Sentiment extraction, semantic meaning extraction, categorization... these are
all really hard problems (to do automatically) even on properly spelled and
grammatically correct text. I would imagine they are even harder in Chinese,
which as I understand it has several different writing systems.

The HK protesters are clearly quite clever. If they keep using different
obfuscation schemes for text, I could see it forcing the mainland to use human
beings to read every post. Which I'm sure they have the resources to do, but
it's still more expensive than using a machine.

Some strategies I would expect to be effective:

* Using alternative phonetic encoding (i.e. what is shown in the article, using Latin letters to spell out sounds rather than words)

* Homoglyph attacks

* Using deliberately incorrect or ambiguous grammatical structure

* Using deliberately incorrect spacing and punctuation (for example "m ee t. me;? b!y th e do.,c?s a!.t; m id ni;ght" will completely bewilder all the parsing packages I'm aware of)

* Convert the text to images and post those, possibly adding graphical text which will confuse OCR packages

Mix and match for even more fun!

There are also lots and lots of stenographic techniques, but those are a lot
less accessible to laypeople.

I'm not familiar with NLP tools and techniques available for Chinese, but most
parsers/taggers for English aren't really written with adversarial inputs in
mind. It would probably be possible to deliberately construct valid (or at
least decipherable to a human) English text that would crash the common tools
available.

As an aside, the articles that keep coming out over the HK protester's tactics
are starting to seem a lot like Cory Doctorow's "Little Brother"[1], which is
available for free, and definitely worth a read.

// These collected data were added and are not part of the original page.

-- ==== Sys2Proof/Tests/Slice0.lean ====
section
/-! SUPPORT. The model's own tests. Expected results come from the vectors of 95_test_vectors.md and the tables of 42 and 43
(named in each comment), and every obligation with a hypothesis has a witness that meets it. -/

namespace Sys2Proof.Tests

open Sys2Proof.Machine

/-! ## Well-formedness refuses -/

/-- 00_scope.md R7. -/
theorem test_wellFormed_algDesc :
    AlgDesc.wellFormed { L := 19, B := 64 } = false ∧ AlgDesc.wellFormed { L := 65, B := 128 } = false ∧
      AlgDesc.wellFormed { L := 20, B := 64 } = true ∧ AlgDesc.wellFormed { L := 64, B := 128 } = true := by decide

/-- 20_memory.md R63: width, alignment, for reads and writes. -/
theorem test_wellFormed_busAccess :
    BusAccess.wellFormed (.read 2 0x000) = false ∧ BusAccess.wellFormed (.read 4 0x002) = false ∧
      BusAccess.wellFormed (.write 1 0x000 0) = false ∧ BusAccess.wellFormed (.write 4 0x015 0) = false ∧
        BusAccess.wellFormed (.read 4 0xFFC) = true ∧ BusAccess.wellFormed (.write 4 0xFFC 0) = true := by decide

/-- 30_encoding.md R103, R104. -/
theorem test_wellFormed_asmLine :
    AsmLine.wellFormed (.ldkey []) = false ∧ AsmLine.wellFormed (.ldkey (List.replicate 129 0)) = false ∧
      AsmLine.wellFormed (.ldkey (List.replicate 128 0)) = true ∧ AsmLine.wellFormed (.lddgst []) = false ∧
        AsmLine.wellFormed (.lddgst (List.replicate 65 0)) = false ∧
          AsmLine.wellFormed (.lddgst (List.replicate 64 0)) = true := by
  simp [AsmLine.wellFormed, Config.keyMax, Config.digestMax]

/-! ## Command words, bit by bit (30_encoding.md R90, R92, R94; V-C2 to V-C6) -/

theorem test_decode_hmac : decode 0b00000000000000000000000000000001 = .ok .hmac := by decide
theorem test_decode_trunc : decode 0b00000000000000000000000000000010 = .ok .trunc := by decide
theorem test_decode_format : decode 0b00000000000000000000000000000011 = .ok .format := by decide
theorem test_decode_generate : decode 0b00000000000000000000000000000100 = .ok .generate := by decide
theorem test_decode_clear : decode 0b00000000000000000000000000000101 = .ok .clear := by decide
theorem test_decode_op0 : decode 0x00000000 = .error (.reservedOpcode 0) := by decide
theorem test_decode_op6 : decode 0x00000006 = .error (.reservedOpcode 6) := by decide
theorem test_decode_opF : decode 0x0000000F = .error (.reservedOpcode 15) := by decide
theorem test_decode_rsvd_low : decode 0x00000014 = .error .reservedBits := by decide
theorem test_decode_rsvd_high : decode 0x80000001 = .error .reservedBits := by decide

theorem test_decodeTableWord :
    decodeTableWord 32 4 = some .generate ∧ decodeTableWord 32 0x14 = none ∧ decodeTableWord 40 4 = none := by decide

/-! ## States the tests start from -/

/-- ASCII "12345678901234567890", K20 of 95_test_vectors.md, as KEY words 0 to 4. -/
def k20 : List Byte := [0x31, 0x32, 0x33, 0x34, 0x35, 0x36, 0x37, 0x38, 0x39, 0x30,
  0x31, 0x32, 0x33, 0x34, 0x35, 0x36, 0x37, 0x38, 0x39, 0x30]

/-- A buffer that starts with these bytes and goes on with one byte. -/
def buffer (n : Nat) (bytes : List Byte) (fill : Byte) : Vector Byte n := Vector.ofFn fun i => bytes.getD i.val fill

/-- The inputs of V-H1 and V-G1. -/
def demo : State :=
  { State.reset with alg := 0, klen := 20, key := buffer 128 k20 0, counterLo := 1, digits := 8 }

/-- The same with a digest loaded: DIGEST[20..63] = 0xFF. -/
def withDigest (bytes : List Byte) : State :=
  { demo with digest := buffer 64 bytes 0xFF, dlen := BitVec.ofNat 7 bytes.length }

/-- The digest of V-H1 (Reference-HMAC). -/
def dgst1 : List Byte := [0x75, 0xA4, 0x8A, 0x19, 0xD4, 0xCB, 0xE1, 0x00, 0x64, 0x4E, 0x8A, 0xC1, 0x39, 0x7E, 0xEA, 0x74,
  0x7A, 0x2D, 0x33, 0xAB]

/-- A primitive that knows one input, that of V-H1, and fails with 0x5A (V-H9) on any other. -/
def stub : Primitive where
  table alg := if alg = 0 then some { L := 20, B := 64 } else none
  hash alg key msg :=
    if alg = 0 ∧ key = k20 ∧ msg.toList = [0, 0, 0, 0, 0, 0, 0, 1] then .ok dgst1 else .fail 0x5A

/-- A block with a command in flight. -/
def inFlight (w : Word) (s : State) : State := s.accept w

/-- ASCII codes of decimal digits. -/
def chars (ds : List Nat) : List Byte := ds.map fun d => BitVec.ofNat 8 (0x30 + d)

/-! ## The commands -/

/-- V-H1, and V-H10: the bytes past KLEN are ignored. -/
theorem test_hmac_vH1 :
    let t := demo.complete (runHmac stub { demo with key := buffer 128 k20 0xFF })
    t.digest.toList.take 20 = dgst1 ∧ t.digest.toList.drop 20 = List.replicate 44 0 ∧ t.dlen = 20 ∧
      t.statusWord = 0x00000002 := by decide

/-- V-H9. -/
theorem test_hmac_vH9 :
    let s := { demo with counterLo := 2, dlen := 7 }
    (s.complete (runHmac stub s)).statusWord = 0x005A0802 ∧ (s.complete (runHmac stub s)).dlen = 7 := by decide

/-- 42_truncation_selector.md R148, the RFC 4226 example: offset 10, 0x50EF7F19. -/
theorem test_trunc_rfc4226 :
    ∃ t, exec .trunc (withDigest [0x1F, 0x86, 0x98, 0x69, 0x0E, 0x02, 0xCA, 0x16, 0x61, 0x85, 0x50, 0xEF, 0x7F, 0x19, 0xDA,
        0x8E, 0x94, 0x5B, 0x55, 0x5A]) = .next t ∧
      t.offset = 10 ∧ t.trunc = 0x50EF7F19 ∧ t.err = 0 := ⟨_, rfl, by decide⟩

/-- Source S5, offset 15 of 20 bytes: the window is bytes 15 to 18, and its top bit is dropped. -/
theorem test_trunc_offset15 :
    ∃ t, exec .trunc (withDigest (List.replicate 15 0xEE ++ [0xFB, 0x56, 0xB1, 0x3D, 0xFF])) = .next t ∧
      t.offset = 15 ∧ t.trunc = 0x7B56B13D ∧ t.err = 0 := ⟨_, rfl, by decide⟩

/-- V-G2's code with its leading zero kept, in the CODE word images of 95_test_vectors.md. -/
theorem test_format_leadingZero :
    ∃ t, exec .format { demo with trunc := 907081804 } = .next t ∧ t.code.toList.take 8 = chars [0, 7, 0, 8, 1, 8, 0, 4] ∧
      t.memRead 0x300 = 0x30373038 ∧ t.memRead 0x304 = 0x31383034 ∧ t.memRead 0x308 = 0 := ⟨_, rfl, by decide⟩

/-- V-G26: 19 digits of 1094287082. -/
theorem test_format_19 :
    ∃ t, exec .format { demo with trunc := 1094287082, digits := 19 } = .next t ∧
      t.code.toList = chars [0, 0, 0, 0, 0, 0, 0, 0, 0, 1, 0, 9, 4, 2, 8, 7, 0, 8, 2] ∧ t.codeLen = 19 :=
  ⟨_, rfl, by decide⟩

/-- V-G1. -/
theorem test_generate_vG1 :
    let t := demo.complete (runGenerate stub demo)
    t.offset = 11 ∧ t.trunc = 0x41397EEA ∧ t.code.toList.take 8 = chars [9, 4, 2, 8, 7, 0, 8, 2] ∧ t.codeLen = 8 ∧
      t.dlen = 20 ∧ t.digest.toList.take 20 = dgst1 ∧ t.statusWord = 0x00000002 := by decide

/-- V-G23 and V-G25: the order of the checks. -/
theorem test_generate_order :
    (demo.complete (runGenerate stub { demo with digits := 0, klen := 0 })).statusWord = 0x00000302 ∧
      (demo.complete (runGenerate stub { demo with alg := 15, digits := 0, klen := 0 })).statusWord = 0x00000202 := by
  decide

/-- V-C1. -/
theorem test_clear_vC1 :
    ∃ t, exec .clear { withDigest dgst1 with trunc := 7, ie := true, digits := 6, wbusy := true } = .next t ∧
      t.key.toList.take 20 = List.replicate 20 0 ∧ t.digest.toList.take 20 = List.replicate 20 0 ∧ t.klen = 0 ∧
        t.dlen = 0 ∧ t.trunc = 0 ∧ t.counter = 0 ∧ t.digits = 6 ∧ t.ctrlWord = 0x100 ∧ t.statusWord = 0x00000006 :=
  ⟨_, rfl, by decide⟩

/-- V-C2: an illegal word is accepted, and completes with ERR 1. -/
theorem test_illegal_vC2 :
    ∃ t, step { inFlight 0 demo with inputs := [.engine] } = .next t ∧ t.statusWord = 0x00000102 ∧ t.inputs = [] :=
  ⟨_, rfl, by decide⟩

/-! ## The register window -/

/-- V-B1 to V-B3, V-B5, V-B11. -/
theorem test_bus_reads :
    (demo.access (.read 4 0x000)).2 = .data 0x544F5450 ∧ (demo.access (.read 4 0x004)).2 = .data 0x00010000 ∧
      (demo.access (.read 4 0x002)).2 = .busError ∧ (demo.access (.read 4 0x034)).2 = .data 0 ∧
        (demo.access (.read 4 0x010)).2 = .data 0 := by decide

/-- V-B7 to V-B10. -/
theorem test_bus_masks :
    (demo.memWrite 0x028 0xFFFFFFFF).memRead 0x028 = 0x7FFFFFFF ∧
      (demo.memWrite 0x008 0xFFFFFFFF).memRead 0x008 = 0x0000010F ∧
        (demo.memWrite 0x018 0x12345678).memRead 0x018 = 0x00000078 ∧
          (demo.memWrite 0x01C 0xFFFFFFFF).memRead 0x01C = 0x0000007F := by decide

/-- V-B6, and the big-endian lanes of KEY (20_memory.md R67). -/
theorem test_bus_key :
    (demo.memWrite 0x110 0x0A0B0C0D).memRead 0x110 = 0 ∧
      ((demo.memWrite 0x110 0x0A0B0C0D).key.toList.drop 15).take 6 = [0x36, 0x0A, 0x0B, 0x0C, 0x0D, 0] := by decide

/-- V-B12. -/
theorem test_bus_w1c :
    State.statusWord (State.memWrite { demo with done := true, wbusy := true, err := 3 } 0x00C 0xFFFFFFFF) = 0x00000300 := by
  decide

/-- V-W1 and V-W2 with FORMAT for GENERATE: a DIGITS write before the completion is lost and sets WBUSY, after it is taken. -/
theorem test_busyWrite_schedules :
    (∃ t, Host.Core.run Sys2Proof.core 2 { inFlight 3 demo with inputs := [.bus (.write 4 0x014 6), .engine] } = .next t ∧
        t.codeLen = 8 ∧ t.digits = 8 ∧ t.statusWord = 0x00000006) ∧
      ∃ t, Host.Core.run Sys2Proof.core 2 { inFlight 3 demo with inputs := [.engine, .bus (.write 4 0x014 6)] } = .next t ∧
        t.codeLen = 8 ∧ t.digits = 6 ∧ t.statusWord = 0x00000002 := ⟨⟨_, rfl, by decide⟩, _, rfl, by decide⟩
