/-- The invariant holds at reset (R20 to R26, R32). -/
def Obligations.ResetMeetsInvariant : Prop := State.reset.Inv

/-- Every step keeps the invariant (R10, R14, R20 to R26, R77, R160, R164, R167): the sequencer is idle, the image has its
canonical form, `DESC` and `REMAIN` fit `DSTATE`, `ATTEMPT` is at most 10, `CAND` is a code, `PROBE` is 0, there is no
scratch buffer, and `STATUS` never holds a code the block does not answer. -/
def Obligations.StepKeepsInvariant : Prop :=
  ∀ s t : State, s.Inv → step s = .next t → t.Inv

/-! ### Whole-machine rules -/

/-- R13, R49: only BFSET, WBFSET, SETLE, SETBE, SETTYPE and DETECT change the Register Image. -/
def Obligations.OnlyTheNamedCommandsChangeTheImage : Prop :=
  ∀ (i : Instr) (s t : State), WellFormed i → exec i s = .next t →
    i.op ∉ [Op.bfset, .wbfset, .setle, .setbe, .settype, .detect] → SameImage s t

/-- R110, the rows "any codec command, SETTYPE" and `WaitReadyProc`: the DMA registers are unchanged in every outcome. -/
def Obligations.DmaRegistersKept : Prop :=
  ∀ (i : Instr) (s t : State), exec i s = .next t → isCodec i = true ∨ i.op = .settype ∨ i.op = .dmawait → SameDma s t

/-- R24, R25, R26: the working registers change only by the commands whose procedures own them. -/
def Obligations.WorkingRegistersKept : Prop :=
  ∀ (i : Instr) (s t : State), WellFormed i → exec i s = .next t →
    (i.op ∉ [Op.dmawrite, .detect] → t.attempt = s.attempt ∧ t.scratch = s.scratch ∧ t.avails = s.avails)
      ∧ (i.op ∉ [Op.dmawait, .detect] → t.polls = s.polls)
      ∧ (i.op ≠ .detect → t.cand = s.cand ∧ t.probe = s.probe)

/-- R149: every command ends, after at most the transactions R149 counts. -/
def Obligations.EveryCommandEndsWithinItsBound : Prop :=
  ∀ (i : Instr) (s : State), WellFormed i →
    ∃ (t : State) (added : List Event), exec i s = .next t ∧ t.trace = s.trace ++ added ∧ added.length ≤ transactionBound s.cfg i

/-- R51, R52, R55, R57: every transaction of every command is one the block may issue, with a legal answer; the command takes
one answer from the environment for each, and the answer recorded for the `k`-th IS the one taken (R50, R59): the `k`-th of
the answers at hand, or where none is left what the free oracle gives for the history so far, cut to the sizes of R51
(notes/assumptions/5.md and 6.md). The answers that the statements below bind by an existential over the transactions issued
are these. -/
def Obligations.TransactionsAreTheBlocksOwn : Prop :=
  ∀ (i : Instr) (s t : State), WellFormed i → exec i s = .next t →
    ∃ added, t.trace = s.trace ++ added ∧ t.replies = s.replies.drop added.length
      ∧ (∀ e ∈ added, e.Proper s.cfg) ∧ Taken s added

/-- R50, R51, in the model's form of the environment (notes/assumptions/5.md and 6.md): the answer to a transaction is
always one of the legal answers of its row of R51; where an answer is at hand or the free oracle gives one, it is that one,
cut to the sizes of R51; and a legal answer is not changed by the cut. -/
def Obligations.AnswersAreTheEnvironments : Prop :=
  ∀ (s : State) (tx : Transaction),
    (s.nextReply tx).legal tx = true
      ∧ (∀ r rest, s.replies = r :: rest → s.nextReply tx = tx.fit r)
      ∧ (s.replies = [] → s.nextReply tx = tx.fit (Config.env s.history tx))
      ∧ ∀ r, r.legal tx = true → tx.fit r = r

/-- R131: in DMAREAD, DMAWRITE and SETTYPE a transaction that fails, or a bulk chunk that moves fewer bytes than it has, is
the command's last, and the command ends `TransportFailure`, with nothing armed after DMAREAD and DMAWRITE. -/
def Obligations.CompositesStopAtTheFirstFailure : Prop :=
  ∀ (i : Instr) (s t : State) (x : Script), WellFormed i → i.op ∈ [Op.dmaread, .dmawrite, .settype] →
    exec i s = .next t → t.history = s.history ++ x →
    ∀ e (n : Nat), x[n]? = some e → ¬ full e →
      n + 1 = x.length ∧ t.status = .transportFailure ∧ (i.op ≠ .settype → Unarmed t)

/-! ### The codec (40_codec.md) -/

/-- R43: an access outside offsets 0 to 1817 answers `BoundsFault` and does nothing else; any other ends `OK`. Leans on
`RI_SIZE = 1818` (R6, U28). -/
def Obligations.BoundsAreAllOrNothing : Prop :=
  ∀ (i : Instr) (s : State) (a n : Nat), touches i = some (a, n) →
    ∃ t, exec i s = .next t
      ∧ (a + n - 1 ≤ 1817 → t.status = .ok)
      ∧ (1817 < a + n - 1 → AnswersOnly s t .boundsFault 0 [])

/-- R91: BFGET: its encoding, the field it answers, what it leaves, and where it faults. Leans on `RI_SIZE = 1818` (R6, U28).
-/
def Obligations.BfgetReturnsTheField : Prop :=
  ∀ (off : Half) (mask : Byte) (s : State), ∃ t k, exec (.bfget off mask) s = .next t
    ∧ encode (.bfget off mask) = ⟨(⟨0x01, 0, off, mask.setWidth 32, 0⟩ : Header).bits, []⟩ ∧ IsLsb mask k
    ∧ (off.toNat ≤ 1817 → AnswersOnly s t .ok (((s.riByte off.toNat &&& mask) >>> k).setWidth 32) [])
    ∧ (1817 < off.toNat → AnswersOnly s t .boundsFault 0 [])

/-- R93: BFSET: its encoding, the byte it writes, what it leaves, and where it faults. Leans on `RI_SIZE = 1818` (R6, U28).
-/
def Obligations.BfsetWritesTheField : Prop :=
  ∀ (off : Half) (mask val : Byte) (s : State), ∃ t k, exec (.bfset off mask val) s = .next t
    ∧ encode (.bfset off mask val) = ⟨(⟨0x02, 0, off, mask.setWidth 32, val.setWidth 32⟩ : Header).bits, []⟩ ∧ IsLsb mask k
    ∧ (off.toNat ≤ 1817 → Answers s t .ok 0 [] ∧ CodecFrame s t
        ∧ ∀ a, t.riByte a =
            if a = off.toNat then (s.riByte a &&& ~~~mask) ||| ((val <<< k) &&& mask) else s.riByte a)
    ∧ (1817 < off.toNat → AnswersOnly s t .boundsFault 0 [])

/-- R94: the laws of the single-byte accessors, through the commands. Leans on `RI_SIZE = 1818` (R6, U28). -/
def Obligations.SingleByteLaws : Prop :=
  ∀ (off : Half) (m v : Byte) (s : State), off.toNat ≤ 1817 →
    ∃ t u k, exec (.bfset off m v) s = .next t ∧ exec (.bfget off m) t = .next u ∧ IsLsb m k
      ∧ t.riByte off.toNat &&& ~~~m = s.riByte off.toNat &&& ~~~m
      ∧ u.status = .ok ∧ u.res = (v &&& (m >>> k)).setWidth 32

/-- R96, in closed form: with `first` the first non-zero mask byte and `p` its lowest set bit, byte `first` takes `8 - p`
value bits and every later byte of the span takes 8; the bytes before `first` and those outside the span are unchanged. Leans
on `RI_SIZE = 1818` (R6, U28). -/
def Obligations.WbfsetPlacesTheBits : Prop :=
  ∀ (off : Half) (mask val : Word) (s : State), ∃ t n, exec (.wbfset off mask val) s = .next t
    ∧ encode (.wbfset off mask val) = ⟨(⟨0x03, 0, off, mask, val⟩ : Header).bits, []⟩ ∧ IsSpan mask n
    ∧ (1817 < off.toNat + max n 1 - 1 → AnswersOnly s t .boundsFault 0 [])
    ∧ (off.toNat + max n 1 - 1 ≤ 1817 → Answers s t .ok 0 [] ∧ CodecFrame s t
        ∧ (∀ a, a < off.toNat ∨ off.toNat + n ≤ a → t.riByte a = s.riByte a)
        ∧ ∀ first, first < 4 → mask.extractLsb' (8 * first) 8 ≠ 0 →
            (∀ j, j < first → mask.extractLsb' (8 * j) 8 = 0) →
            ∃ p, IsLsb (mask.extractLsb' (8 * first) 8) p
              ∧ (∀ j, j < first → t.riByte (off.toNat + j) = s.riByte (off.toNat + j))
              ∧ t.riByte (off.toNat + first)
                = (s.riByte (off.toNat + first) &&& ~~~mask.extractLsb' (8 * first) 8)
                  ||| ((val.setWidth 8 <<< p) &&& mask.extractLsb' (8 * first) 8)
              ∧ ∀ j, first < j → j < n → ∃ q, IsLsb (mask.extractLsb' (8 * j) 8) q
                  ∧ t.riByte (off.toNat + j)
                    = (s.riByte (off.toNat + j) &&& ~~~mask.extractLsb' (8 * j) 8)
                      ||| (((val >>> (8 - p + 8 * (j - first - 1))).setWidth 8 <<< q)
                          &&& mask.extractLsb' (8 * j) 8))
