-- ==== Sys2Proof/Laws/State.lean ====
section
/-! SUPPORT. The small lemmas of the record updates on State: one per field per update, so that no later proof unfolds one.
(`settle`, `memWrite` and `raise`, which are not one update, follow from these.) -/

namespace Sys2Proof.Machine

variable (s : State)

/-! ### `State.writeByte` -/

@[simp] theorem writeByte_cfg (a : Nat) (b : Byte) : (s.writeByte a b).cfg = s.cfg := rfl
@[simp] theorem writeByte_ri (a : Nat) (b : Byte) : (s.writeByte a b).ri = Cells.write (initByte s.cfg) a b s.ri := rfl
@[simp] theorem writeByte_status (a : Nat) (b : Byte) : (s.writeByte a b).status = s.status := rfl
@[simp] theorem writeByte_res (a : Nat) (b : Byte) : (s.writeByte a b).res = s.res := rfl
@[simp] theorem writeByte_dout (a : Nat) (b : Byte) : (s.writeByte a b).dout = s.dout := rfl
@[simp] theorem writeByte_seq (a : Nat) (b : Byte) : (s.writeByte a b).seq = s.seq := rfl
@[simp] theorem writeByte_dstate (a : Nat) (b : Byte) : (s.writeByte a b).dstate = s.dstate := rfl
@[simp] theorem writeByte_desc (a : Nat) (b : Byte) : (s.writeByte a b).desc = s.desc := rfl
@[simp] theorem writeByte_remain (a : Nat) (b : Byte) : (s.writeByte a b).remain = s.remain := rfl
@[simp] theorem writeByte_attempt (a : Nat) (b : Byte) : (s.writeByte a b).attempt = s.attempt := rfl
@[simp] theorem writeByte_polls (a : Nat) (b : Byte) : (s.writeByte a b).polls = s.polls := rfl
@[simp] theorem writeByte_cand (a : Nat) (b : Byte) : (s.writeByte a b).cand = s.cand := rfl
@[simp] theorem writeByte_probe (a : Nat) (b : Byte) : (s.writeByte a b).probe = s.probe := rfl
@[simp] theorem writeByte_scratch (a : Nat) (b : Byte) : (s.writeByte a b).scratch = s.scratch := rfl
@[simp] theorem writeByte_host (a : Nat) (b : Byte) : (s.writeByte a b).host = s.host := rfl
@[simp] theorem writeByte_replies (a : Nat) (b : Byte) : (s.writeByte a b).replies = s.replies := rfl
@[simp] theorem writeByte_avails (a : Nat) (b : Byte) : (s.writeByte a b).avails = s.avails := rfl
@[simp] theorem writeByte_trace (a : Nat) (b : Byte) : (s.writeByte a b).trace = s.trace := rfl
@[simp] theorem writeByte_responses (a : Nat) (b : Byte) : (s.writeByte a b).responses = s.responses := rfl

/-! ### `State.goto` -/

@[simp] theorem goto_cfg (p : Seq) : (s.goto p).cfg = s.cfg := rfl
@[simp] theorem goto_ri (p : Seq) : (s.goto p).ri = s.ri := rfl
@[simp] theorem goto_status (p : Seq) : (s.goto p).status = s.status := rfl
@[simp] theorem goto_res (p : Seq) : (s.goto p).res = s.res := rfl
@[simp] theorem goto_dout (p : Seq) : (s.goto p).dout = s.dout := rfl
@[simp] theorem goto_seq (p : Seq) : (s.goto p).seq = p := rfl
@[simp] theorem goto_dstate (p : Seq) : (s.goto p).dstate = s.dstate := rfl
@[simp] theorem goto_desc (p : Seq) : (s.goto p).desc = s.desc := rfl
@[simp] theorem goto_remain (p : Seq) : (s.goto p).remain = s.remain := rfl
@[simp] theorem goto_attempt (p : Seq) : (s.goto p).attempt = s.attempt := rfl
@[simp] theorem goto_polls (p : Seq) : (s.goto p).polls = s.polls := rfl
@[simp] theorem goto_cand (p : Seq) : (s.goto p).cand = s.cand := rfl
@[simp] theorem goto_probe (p : Seq) : (s.goto p).probe = s.probe := rfl
@[simp] theorem goto_scratch (p : Seq) : (s.goto p).scratch = s.scratch := rfl
@[simp] theorem goto_host (p : Seq) : (s.goto p).host = s.host := rfl
@[simp] theorem goto_replies (p : Seq) : (s.goto p).replies = s.replies := rfl
@[simp] theorem goto_avails (p : Seq) : (s.goto p).avails = s.avails := rfl
@[simp] theorem goto_trace (p : Seq) : (s.goto p).trace = s.trace := rfl
@[simp] theorem goto_responses (p : Seq) : (s.goto p).responses = s.responses := rfl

1 - [https://craphound.com/littlebrother/Cory_Doctorow_-
_Little_B...](https://craphound.com/littlebrother/Cory_Doctorow_-
_Little_Brother.pdf)

------
qrbLPHiKpiux
There is state-sponsored warfare occurring on the internet right now. As with
all war, each side desires a specific outcome; they're influencing en masse -
the people they want - to achieve their outcome.

------
BerislavLopac
A mandatory link:
[https://en.wikipedia.org/wiki/Shibboleth](https://en.wikipedia.org/wiki/Shibboleth)